UNITED NATIONS, United States: UN Secretary General Antonio Guterres called on Friday for Israel to end a ban on humanitarian agencies that provided aid in Gaza, saying he was “deeply concerned” at the development.
Guterres “calls for this measure to be reversed, stressing that international non-governmental organizations are indispensable to life-saving humanitarian work and that the suspension risks undermining the fragile progress made during the ceasefire,” his spokesperson Stephane Dujarric said in a statement.
“This recent action will further exacerbate the humanitarian crisis facing Palestinians,” he added.
Israel on Thursday suspended 37 foreign humanitarian organizations from accessing the Gaza Strip after they had refused to share lists of their Palestinian employees with government officials.
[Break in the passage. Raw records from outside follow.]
-- ==== Sys2Proof/Certificates/Slice0/Obligations.lean ====
section
/-!
DEFINITION. The statements for the provers. A completion statement says that a command answers a next state, and which;
a frame statement names the zones of the state that can change.
-/
section

open Sys2Proof Sys2Proof.Machine Sys2Proof.Claims

/-- A step takes the command at the front of the queue and executes it on the state with the queue's rest. -/
def Obligations.StepRunsTheFront : Prop :=
  ∀ (c : Instr) (s : State), step { s with pending := c :: s.pending } = exec c s

/-- On an empty queue one rack tick passes while the 52 V input stands (log entry 1): the model's clock and, without a
pending correction (R50), the three counters move by one (R42); nothing but time changes. -/
def Obligations.EmptyQueueTicks : Prop :=
  ∀ s : State, s.pending = [] →
    ∃ t, step s = .next t ∧ Only [.time] s t ∧ (s.power.v52 = false → t = s) ∧
      (s.power.v52 = true → t.time.clk = s.time.clk + 1 ∧ (s.time.adjust = none →
        t.time.sup = s.time.sup + 1 ∧ t.time.cntA = s.time.cntA + 1 ∧ t.time.cntB = s.time.cntB + 1))

/-- No command stops the machine (log entry 3): each answers a next state. It leaves the queue as it was, and the
variant and the serial number, which the fuses hold (R3, R4). -/
def Obligations.EveryCommandCompletes : Prop :=
  ∀ (c : Instr) (s : State), ∃ t, exec c s = .next t ∧ t.pending = s.pending ∧ t.ident.variant = s.ident.variant ∧
    t.ident.serial = s.ident.serial

/-- A command that firmware takes from a mailbox, or that ends one it holds, changes the zones that `Claims.touched`
names for it and nothing else. -/
def Obligations.MailboxCommandsKeepTheRest : Prop :=
  ∀ (c : Instr) (s : State), ofMailbox c = true → Runs (touched c) s (exec c s)

/-- Every other command, an event at a pin, a port, a tile, a link, the engine, the supervisor or the management port,
changes the zones that `Claims.touched` names for it and nothing else. -/
def Obligations.EventsKeepTheRest : Prop :=
  ∀ (c : Instr) (s : State), ofMailbox c = false → Runs (touched c) s (exec c s)

/-- The storage invariant holds at reset. -/
def Obligations.ResetMemOk : Prop := MemOk State.reset

/-- Every step keeps the storage invariant: device memory, host memory and the tile stores stay in canonical form, so
that equal contents are equal states. -/
def Obligations.StepKeepsMemOk : Prop := ∀ s t : State, MemOk s → step s = .next t → MemOk t

/-- Rack time never falls (R45): no command moves the supervisor's count back, but for the edge that loads a set while
the module is in free time (R55), and but for the 52 V input, whose return starts the count at 0 (R48). The model's
clock and, at every command but a loading edge and a frame start, the halves' counts never fall either. -/
def Obligations.RackTimeNeverFalls : Prop :=
  ∀ (c : Instr) (s t : State), exec c s = .next t → ofInput c = false →
    s.time.clk ≤ t.time.clk ∧ (c ≠ .rackSyncEdge ∨ s.time.tq = .locked → s.time.sup ≤ t.time.sup) ∧
    (c ≠ .rackSyncEdge → (∀ x y, c ≠ .frameStart x y) → s.time.cntA ≤ t.time.cntA ∧ s.time.cntB ≤ t.time.cntB)

/-- TQ becomes 0 only through a set (R50, R53): at a RACK_SYNC edge with a set armed, where all three counters take
its value and TIME_EPOCH counts it. -/
def Obligations.LockedOnlyThroughASet : Prop :=
  ∀ (c : Instr) (s t : State), exec c s = .next t → s.time.tq ≠ .locked → t.time.tq = .locked →
    c = .rackSyncEdge ∧ ∃ a, s.time.armed = some a ∧ t.time.sup = a.v ∧ t.time.cntA = a.v ∧ t.time.cntB = a.v ∧
      t.time.epoch = (s.time.epoch + 1) % 65536 ∧ t.time.armed = none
The ban includes Doctors Without Borders (MSF), which has 1,200 staff members in the Palestinian territories — the majority of whom are in Gaza.
NGOs included in the ban have been ordered to cease their operations by March 1.
Several NGOS have said the requirements contravene international humanitarian law or endanger their independence.
Israel says the new regulation aims to prevent bodies it accuses of supporting terrorism from operating in the Palestinian territories.
On Thursday, 18 Israel-based left-wing NGOs denounced the decision to ban their international peers, saying “the new registration framework violates core humanitarian principles of independence and neutrality.”
A fragile ceasefire has been in place since October, following a deadly war waged by Israel in response to Hamas’s unprecedented October 7, 2023, attack on Israel.
In November, authorities in Gaza said more than 70,000 people had been killed there since the war broke out.
Nearly 80 percent of buildings in Gaza have been destroyed or damaged by the war, according to UN data, leaving infrastructure decimated.
About 1.5 million of Gaza’s more than two million residents have lost their homes, said Amjad Al-Shawa, director of the Palestinian NGO Network in Gaza.